Exercise
Exactly the lines from the one containing "hr] using h⟩))" to the last line of the records, inclusive, are to be transcribed; include no others.

Stored data entries
━━━

-- ==== Sys2Proof/Laws/Memory.lean ====
section
/-! SUPPORT. The framebuffer's laws: a read after a write, the canonical form, and the byte accesses of R55. -/

namespace Sys2Proof.Machine

@[simp] theorem Memory.get?_nil (i : Nat) : Memory.get? [] i = none := rfl

@[simp] theorem Memory.get?_set_same (m : Memory) (i : Nat) (v : Byte) : (m.set i v).get? i = some v := by
  induction m with
  | nil => simp [Memory.set, Memory.get?]
  | cons c m ih =>
    obtain ⟨j, w⟩ := c
    simp only [Memory.set]
    split
    · simp [Memory.get?]
    · split
      · simp [Memory.get?]
      · rename_i h
        simp [Memory.get?, h, ih]

theorem Memory.get?_set_other (m : Memory) {i a : Nat} (v : Byte) (h : a ≠ i) : (m.set i v).get? a = m.get? a := by
  induction m with
  | nil => simp [Memory.set, Memory.get?, h, Memory.unlisted]
  | cons c m ih =>
    obtain ⟨j, w⟩ := c
    simp only [Memory.set]
    split
    · simp [Memory.get?, h]
    · split
      · rename_i hij
        subst hij
        simp [Memory.get?, h]
      · simp [Memory.get?, ih]

theorem Memory.mem_set {m : Memory} {i : Nat} {v : Byte} {p : Host.Cell} (h : p ∈ m.set i v) :
    p = (i, v) ∨ p ∈ m := by
  induction m with
  | nil => simpa [Memory.set] using h
  | cons c m ih =>
    obtain ⟨j, w⟩ := c
    simp only [Memory.set] at h
    split at h
    · simpa using h
    · split at h
      · simp only [List.mem_cons] at h ⊢
        tauto
      · simp only [List.mem_cons] at h ⊢
        tauto

theorem Memory.wf_iff (m : Memory) :
    m.wf = true ↔ m.Pairwise (fun p q => p.1 < q.1) ∧ ∀ p ∈ m, p.1 < Config.nFb := by
  simp [Memory.wf, List.all_eq_true]

@[simp] theorem Memory.wf_nil : Memory.wf [] = true := rfl

theorem Memory.wf_set {m : Memory} {i : Nat} {v : Byte} (h : m.wf = true) (hi : i < Config.nFb) :
    (m.set i v).wf = true := by
  rw [Memory.wf_iff] at h ⊢
  obtain ⟨hp, hr⟩ := h
  refine ⟨?_, fun p hm => ?_⟩
  · induction m with
    | nil => simp [Memory.set]
    | cons c m ih =>
      obtain ⟨j, w⟩ := c
      have hp' := List.pairwise_cons.mp hp
      simp only [Memory.set]
      split
      · rename_i hij
        refine List.pairwise_cons.mpr ⟨fun q hq => ?_, hp⟩
        rcases List.mem_cons.mp hq with rfl | hq
        · exact hij
        · exact lt_trans hij (hp'.1 q hq)
      · split
        · rename_i hij
          subst hij
          exact List.pairwise_cons.mpr ⟨hp'.1, hp'.2⟩
        · refine List.pairwise_cons.mpr ⟨fun q hq => ?_, ih hp'.2 (fun p hm => hr p (List.mem_cons_of_mem _ hm))⟩
          rcases Memory.mem_set hq with rfl | hq
          · show j < i
            omega
          · exact hp'.1 q hq
  · rcases Memory.mem_set hm with rfl | hm
    · exact hi
    · exact hr p hm

theorem State.memRead_of_lt (s : State) {i : Nat} (h : i < Config.nFb) : s.memRead i = some (s.fbByte i) := by
  simp [State.memRead, h]

theorem State.memWrite_of_lt (s : State) {i : Nat} (v : Byte) (h : i < Config.nFb) :
    s.memWrite i v = some { s with fb := s.fb.set i v } := by
  simp [State.memWrite, h]

/-- A byte's value depends on the listed cells alone. -/
theorem State.fbByte_congr {s t : State} (h : t.fb = s.fb) (a : Nat) : t.fbByte a = s.fbByte a := by
  simp [State.fbByte, h]

@[simp] theorem State.fbByte_set_same (s : State) (i : Nat) (v : Byte) :
    State.fbByte { s with fb := s.fb.set i v } i = v := by
  simp [State.fbByte]

theorem State.fbByte_set_other (s : State) {i a : Nat} (v : Byte) (h : a ≠ i) :
    State.fbByte { s with fb := s.fb.set i v } a = s.fbByte a := by
  simp [State.fbByte, Memory.get?_set_other _ _ h]

theorem State.fbByte_set (s : State) (i a : Nat) (v : Byte) :
    State.fbByte { s with fb := s.fb.set i v } a = if a = i then v else s.fbByte a := by
  by_cases h : a = i
  · subst h
    simp
  · simp [State.fbByte_set_other s v h, h]

end Sys2Proof.Machine
end

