-- ==== Sys2Proof/Laws/Scripts.lean ====
section
/-! SUPPORT. The actions of each request: which they are, and that they are safe. -/

namespace Sys2Proof.Machine

theorem validPix_iff {x y : Nat} : validPix x y = true ↔ x ≤ 47 ∧ y ≤ 83 := by
  simp only [validPix, Bool.and_eq_true, decide_eq_true_eq, Config.pixX, Config.pixY]
  omega

theorem validCell_iff {row col : Nat} : validCell row col = true ↔ row ≤ 5 ∧ col ≤ 13 := by
  simp only [validCell, Bool.and_eq_true, decide_eq_true_eq, Config.rows, Config.textCols]
  omega

theorem pixIndex_lt {x y : Nat} (h : validPix x y = true) : pixIndex x y < Config.nFb := by
  simp only [validPix, Bool.and_eq_true, decide_eq_true_eq, Config.pixX, Config.pixY] at h
  simp only [pixIndex, Config.bankH, Config.cols, Config.nFb]
  omega

theorem textIndex_lt {row col : Nat} (h : validCell row col = true) : textIndex row col < Config.nFb := by
  simp only [validCell, Bool.and_eq_true, decide_eq_true_eq, Config.rows, Config.textCols] at h
  simp only [textIndex, Config.cellW, Config.cols, Config.nFb]
  omega

/-- A list of actions that may stand before any safe rest of a request that moves no `FI`. -/
theorem opsSafe_textPosOps (row col fi : Nat) (rest : List Op) (sent : Bool)
    (h : ∀ b, (sent = true → b = true) → opsSafe b fi rest = true) :
    opsSafe sent fi (textPosOps row col ++ rest) = true := by
  unfold textPosOps
  split
  · rename_i hv
    simp [posCmds, opsSafe, textIndex_lt hv, h true]
  · exact h sent id

theorem opsSafe_pixPosOps (x y fi : Nat) (rest : List Op) (sent : Bool)
    (h : ∀ b, (sent = true → b = true) → opsSafe b fi rest = true) :
    opsSafe sent fi (pixPosOps x y ++ rest) = true := by
  unfold pixPosOps
  split
  · rename_i hv
    simp [posCmds, opsSafe, pixIndex_lt hv, h true]
  · exact h sent id

theorem opsSafe_drawPixOps (x y fi : Nat) (rest : List Op) (sent : Bool)
    (h : ∀ b, (sent = true → b = true) → opsSafe b fi rest = true) :
    opsSafe sent fi (drawPixOps x y ++ rest) = true := by
  unfold drawPixOps
  split
  · rw [List.append_assoc]
    exact opsSafe_pixPosOps x y fi _ sent (fun b hb => by simpa [opsSafe] using h b hb)
  · exact h sent id

theorem opsSafe_line (trace : List LineRegs) (fi : Nat) (sent : Bool) :
    opsSafe sent fi (trace.flatMap plotOps ++ [.respond .ok]) = true := by
  induction trace generalizing sent with
  | nil => simp [opsSafe]
  | cons r trace ih =>
    simp only [List.flatMap_cons, plotOps, List.cons_append, List.append_assoc, opsSafe]
    exact opsSafe_drawPixOps _ _ _ _ _ (fun b _ => ih b)

/-- `n` turns of FLUSH's loop from `FI = fi`. -/
theorem opsSafe_flushTurns (n fi : Nat) (sent : Bool) (h : fi + n ≤ Config.nFb) :
    opsSafe sent fi ((List.replicate n [Op.sendFb, Op.incFi]).flatten ++ [.respond .done]) = true := by
  induction n generalizing fi sent with
  | zero => simp [opsSafe]
  | succ n ih =>
    have h1 : fi < Config.nFb := by omega
    simp only [List.replicate_succ, List.flatten_cons, List.cons_append, List.nil_append, opsSafe, h1,
      decide_true, Bool.true_and]
    exact ih (fi + 1) true (by omega)

theorem opsSafe_clear (is : List Nat) (fi : Nat) (h : ∀ i ∈ is, i < Config.nFb) :
    opsSafe false fi (is.map (fun i => Op.memWrite i 0x00) ++ [.respond .done]) = true := by
  induction is with
  | nil => simp [opsSafe]
  | cons i is ih =>
    simp only [List.map_cons, List.cons_append, opsSafe, h i (by simp), decide_true, Bool.not_false, Bool.true_and]
    exact ih (fun j hj => h j (by simp [hj]))

/-- The actions of each request. -/
def requestOps : Instr → List Op
  | .send k b => [.send k b, .respond .done]
  | .init => resetPulse ++ configCommands ++ [.setInitDone, .respond .done]
  | .clear => (List.range Config.nFb).map (fun i => .memWrite i 0x00) ++ [.respond .done]
  | .flush => posCmds 0 0 ++ [.flushCur, .setFi 0] ++ flushLoop ++ [.respond .done]
  | .settextpos row col => textPosOps row col ++ [.respond (rangeStatus (validCell row col))]
  | .setpixpos x y => pixPosOps x y ++ [.respond (rangeStatus (validPix x y))]
  | .drawpixel x y => drawPixOps x y ++ [.respond (rangeStatus (validPix x y))]
  | .drawline x1 x2 y1 y2 => (lineTrace x1 x2 y1 y2).flatMap plotOps ++ [.respond .ok]

/-- A request that is not a second INIT is the run of its actions. -/
theorem exec_eq_request {i : Instr} {s : State} (h : i = .init → s.initDone = false) :
    exec i s = request i.opcode (requestOps i) s := by
  cases i
  case init => simp [exec, execInit, h rfl, requestOps, Instr.opcode]
  all_goals rfl

/-- A second INIT (R153). -/
theorem exec_init_again {s : State} (h : s.initDone = true) :
    exec .init s = .next (s.begin.raiseFault (.reinit s.ri)) := by
  simp [exec, execInit, h]

/-- The two ways a request runs. -/
theorem exec_cases (i : Instr) (s : State) :
    (i = .init ∧ s.initDone = true ∧ exec i s = .next (s.begin.raiseFault (.reinit s.ri))) ∨
    exec i s = request i.opcode (requestOps i) s := by
  by_cases h : i = .init ∧ s.initDone = true
  · obtain ⟨rfl, hd⟩ := h
    exact .inl ⟨rfl, hd, exec_init_again hd⟩
  · refine .inr (exec_eq_request fun hi => ?_)
    rcases Bool.eq_false_or_eq_true s.initDone with hd | hd
    · exact absurd ⟨hi, hd⟩ h
    · exact hd

/-- The actions of every request are safe from its start. -/
theorem opsSafe_requestOps (i : Instr) (fi : Nat) : opsSafe false fi (requestOps i) = true := by
  cases i with
  | send k b => rfl
  | init => rfl
  | clear => exact opsSafe_clear _ _ (by simp)
  | flush =>
    simp only [requestOps, posCmds, List.cons_append, List.nil_append, opsSafe, Nat.zero_le, decide_true,
      Bool.true_and]
    exact opsSafe_flushTurns _ _ _ (by simp)
  | settextpos row col => exact opsSafe_textPosOps _ _ _ _ _ (fun _ _ => rfl)
  | setpixpos x y => exact opsSafe_pixPosOps _ _ _ _ _ (fun _ _ => rfl)
  | drawpixel x y => exact opsSafe_drawPixOps _ _ _ _ _ (fun _ _ => rfl)
  | drawline x1 x2 y1 y2 => exact opsSafe_line _ _ _

/-- The actions that `DrawPix` takes. -/
theorem mem_drawPixOps {x y : Nat} {op : Op} (h : op ∈ drawPixOps x y) :
    validPix x y = true ∧ ((∃ b, op = .send .cmd b) ∨ op = .setCur (pixIndex x y) ∨ op = .orAtCur (pixMask x)) := by
  unfold drawPixOps pixPosOps at h
  split at h
  · rename_i hv
    simp only [posCmds, List.cons_append, List.nil_append, List.mem_cons, List.not_mem_nil, or_false] at h
    rcases h with h | h | h | h
    · exact ⟨hv, .inl ⟨_, h⟩⟩
    · exact ⟨hv, .inl ⟨_, h⟩⟩
    · exact ⟨hv, .inr (.inl h)⟩
    · exact ⟨hv, .inr (.inr h)⟩
  · simp at h

/-- The actions of a request other than its response. -/
def Instr.takes : Instr → Op → Prop
  | .send k b, op => op = .send k b
  | .init, op => (∃ l, op = .driveRst l) ∨ (∃ d, op = .delay d) ∨ op = .busConfig ∨ (∃ b, op = .send .cmd b) ∨
      op = .setInitDone
  | .clear, op => ∃ a, a < Config.nFb ∧ op = .memWrite a 0x00
  | .flush, op => (∃ b, op = .send .cmd b) ∨ op = .flushCur ∨ op = .setFi 0 ∨ op = .sendFb ∨ op = .incFi
  | .settextpos row col, op =>
    validCell row col = true ∧ ((∃ b, op = .send .cmd b) ∨ op = .setCur (textIndex row col))
  | .setpixpos x y, op => validPix x y = true ∧ ((∃ b, op = .send .cmd b) ∨ op = .setCur (pixIndex x y))
  | .drawpixel x y, op => validPix x y = true ∧
      ((∃ b, op = .send .cmd b) ∨ op = .setCur (pixIndex x y) ∨ op = .orAtCur (pixMask x))
  | .drawline x1 x2 y1 y2, op => (∃ r, op = .setLine r) ∨ ∃ q ∈ plottedPixels x1 x2 y1 y2,
      ((∃ b, op = .send .cmd b) ∨ op = .setCur (pixIndex q.1 q.2) ∨ op = .orAtCur (pixMask q.1))

/-- Which actions each request has. -/
theorem mem_requestOps {i : Instr} {op : Op} (h : op ∈ requestOps i) :
    (∃ r, op = .respond r) ∨ Instr.takes i op := by
  cases i with
  | send k b =>
    simp only [requestOps, List.mem_cons, List.not_mem_nil, or_false] at h
    rcases h with h | h
    · exact .inr h
    · exact .inl ⟨_, h⟩
  | init =>
    simp only [requestOps, resetPulse, configCommands, List.mem_append, List.mem_cons, List.mem_map, List.not_mem_nil,
      or_false] at h
    rcases h with ((h | h | h | h | h) | ⟨k, _, h⟩) | h | h
    · exact .inr (.inl ⟨_, h⟩)
    · exact .inr (.inr (.inl ⟨_, h⟩))
    · exact .inr (.inl ⟨_, h⟩)
    · exact .inr (.inr (.inl ⟨_, h⟩))
    · exact .inr (.inr (.inr (.inl h)))
    · exact .inr (.inr (.inr (.inr (.inl ⟨_, h.symm⟩))))
    · exact .inr (.inr (.inr (.inr (.inr h))))
    · exact .inl ⟨_, h⟩
  | clear =>
    simp only [requestOps, List.mem_append, List.mem_map, List.mem_range, List.mem_cons, List.not_mem_nil,
      or_false] at h
    rcases h with ⟨a, ha, h⟩ | h
    · exact .inr ⟨a, ha, h.symm⟩
    · exact .inl ⟨_, h⟩
  | flush =>
    simp only [requestOps, posCmds, flushLoop, List.mem_append, List.mem_cons, List.mem_flatten, List.mem_replicate,
      List.not_mem_nil, or_false] at h
    rcases h with (((h | h) | h | h) | ⟨l, ⟨_, rfl⟩, h⟩) | h
    · exact .inr (.inl ⟨_, h⟩)
    · exact .inr (.inl ⟨_, h⟩)
    · exact .inr (.inr (.inl h))
    · exact .inr (.inr (.inr (.inl h)))
    · simp only [List.mem_cons, List.not_mem_nil, or_false] at h
      exact .inr (.inr (.inr (.inr h)))
    · exact .inl ⟨_, h⟩
  | settextpos row col =>
    simp only [requestOps, textPosOps, List.mem_append, List.mem_cons, List.not_mem_nil, or_false] at h
    rcases h with h | h
    · split at h
      · rename_i hv
        simp only [posCmds, List.mem_append, List.mem_cons, List.not_mem_nil, or_false] at h
        rcases h with (h | h) | h
        · exact .inr ⟨hv, .inl ⟨_, h⟩⟩
        · exact .inr ⟨hv, .inl ⟨_, h⟩⟩
        · exact .inr ⟨hv, .inr h⟩
      · simp at h
    · exact .inl ⟨_, h⟩
  | setpixpos x y =>
    simp only [requestOps, pixPosOps, List.mem_append, List.mem_cons, List.not_mem_nil, or_false] at h
    rcases h with h | h
    · split at h
      · rename_i hv
        simp only [posCmds, List.mem_append, List.mem_cons, List.not_mem_nil, or_false] at h
        rcases h with (h | h) | h
        · exact .inr ⟨hv, .inl ⟨_, h⟩⟩
        · exact .inr ⟨hv, .inl ⟨_, h⟩⟩
        · exact .inr ⟨hv, .inr h⟩
      · simp at h
    · exact .inl ⟨_, h⟩
  | drawpixel x y =>
    simp only [requestOps, List.mem_append, List.mem_cons, List.not_mem_nil, or_false] at h
    rcases h with h | h
    · exact .inr (mem_drawPixOps h)
    · exact .inl ⟨_, h⟩
  | drawline x1 x2 y1 y2 =>
    simp only [requestOps, plotOps, List.mem_append, List.mem_flatMap, List.mem_cons, List.not_mem_nil, or_false] at h
    rcases h with ⟨r, hr, h | h⟩ | h
    · exact .inr (.inl ⟨_, h⟩)
    · obtain ⟨hv, h⟩ := mem_drawPixOps h
      refine .inr (.inr ⟨(r.ly.toNat, r.lx.toNat), ?_, h⟩)
      rw [validPix_iff] at hv
      simp only [plottedPixels, linePoints, List.mem_filter, List.mem_map, Bool.and_eq_true, decide_eq_true_eq]
      exact ⟨⟨(r.lx, r.ly), ⟨r, hr, rfl⟩, rfl⟩, hv⟩
    · exact .inl ⟨_, h⟩

/-- One inversion lemma for `step`: what it can do when it answers a next state. -/
theorem step_cases {s t : State} (h : step s = .next t) :
    s.fault = none ∧ s.refused = false ∧
    ((s.phase = .idle ∧ s.req = [] ∧ t = s) ∨
     (s.phase = .idle ∧ ∃ w later e, s.req = w :: later ∧ decode w = .error e ∧
        t = { s with req := later, refused := true }) ∨
     (s.phase = .idle ∧ ∃ w later i, s.req = w :: later ∧ decode w = .ok i ∧ exec i { s with req := later } = .next t) ∨
     (s.phase ≠ .idle ∧ ∃ p, s.pending = some p ∧ resume p s = .next t) ∨
     (s.phase ≠ .idle ∧ s.pending = none ∧ t = s)) := by
  have phases : s.phase = .idle ∨ s.phase = .busy ∨ s.phase = .waitTc := by cases s.phase <;> simp
  rcases Option.eq_none_or_eq_some s.fault with hf | ⟨r, hf⟩
  swap
  · simp [step, hf] at h
  rcases Bool.eq_false_or_eq_true s.refused with hr | hr
  · simp [step, hf, hr] at h
  refine ⟨hf, hr, ?_⟩
  rcases phases with hi | hn
  · simp only [step, hf, hr, hi, acceptRequest, State.takeRequest, Bool.false_eq_true, if_false] at h
    rcases hq : s.req with _ | ⟨w, later⟩ <;> simp only [hq] at h
    · cases h
      exact .inl ⟨hi, rfl, rfl⟩
    · rcases hd : decode w with e | i <;> simp only [hd] at h
      · cases h
        exact .inr (.inl ⟨hi, w, later, e, rfl, hd, by simp [State.refuse, hf, hi]⟩)
      · exact .inr (.inr (.inl ⟨hi, w, later, i, rfl, hd, by simpa [hf, hi, hr] using h⟩))
  · have hne : s.phase ≠ .idle := by rcases hn with h | h <;> simp [h]
    rcases Option.eq_none_or_eq_some s.pending with hp | ⟨p, hp⟩
    · refine .inr (.inr (.inr (.inr ⟨hne, hp, ?_⟩)))
      rcases hn with hn | hn <;> simpa [step, hf, hr, hn, hp] using h.symm
    · refine .inr (.inr (.inr (.inl ⟨hne, p, hp, ?_⟩)))
      rcases hn with hn | hn <;> simpa [step, hf, hr, hn, hp] using h

end Sys2Proof.Machine
end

━━━

Response
      · exact .inr (.inr (.inl ⟨hi, w, later, i, rfl, hd, by simpa [hf, hi, hr] using h⟩))
  · have hne : s.phase ≠ .idle := by rcases hn with h | h <;> simp [h]
    rcases Option.eq_none_or_eq_some s.pending with hp | ⟨p, hp⟩
    · refine .inr (.inr (.inr (.inr ⟨hne, hp, ?_⟩)))
      rcases hn with hn | hn <;> simpa [step, hf, hr, hn, hp] using h.symm
    · refine .inr (.inr (.inr (.inl ⟨hne, p, hp, ?_⟩)))
      rcases hn with hn | hn <;> simpa [step, hf, hr, hn, hp] using h

end Sys2Proof.Machine
end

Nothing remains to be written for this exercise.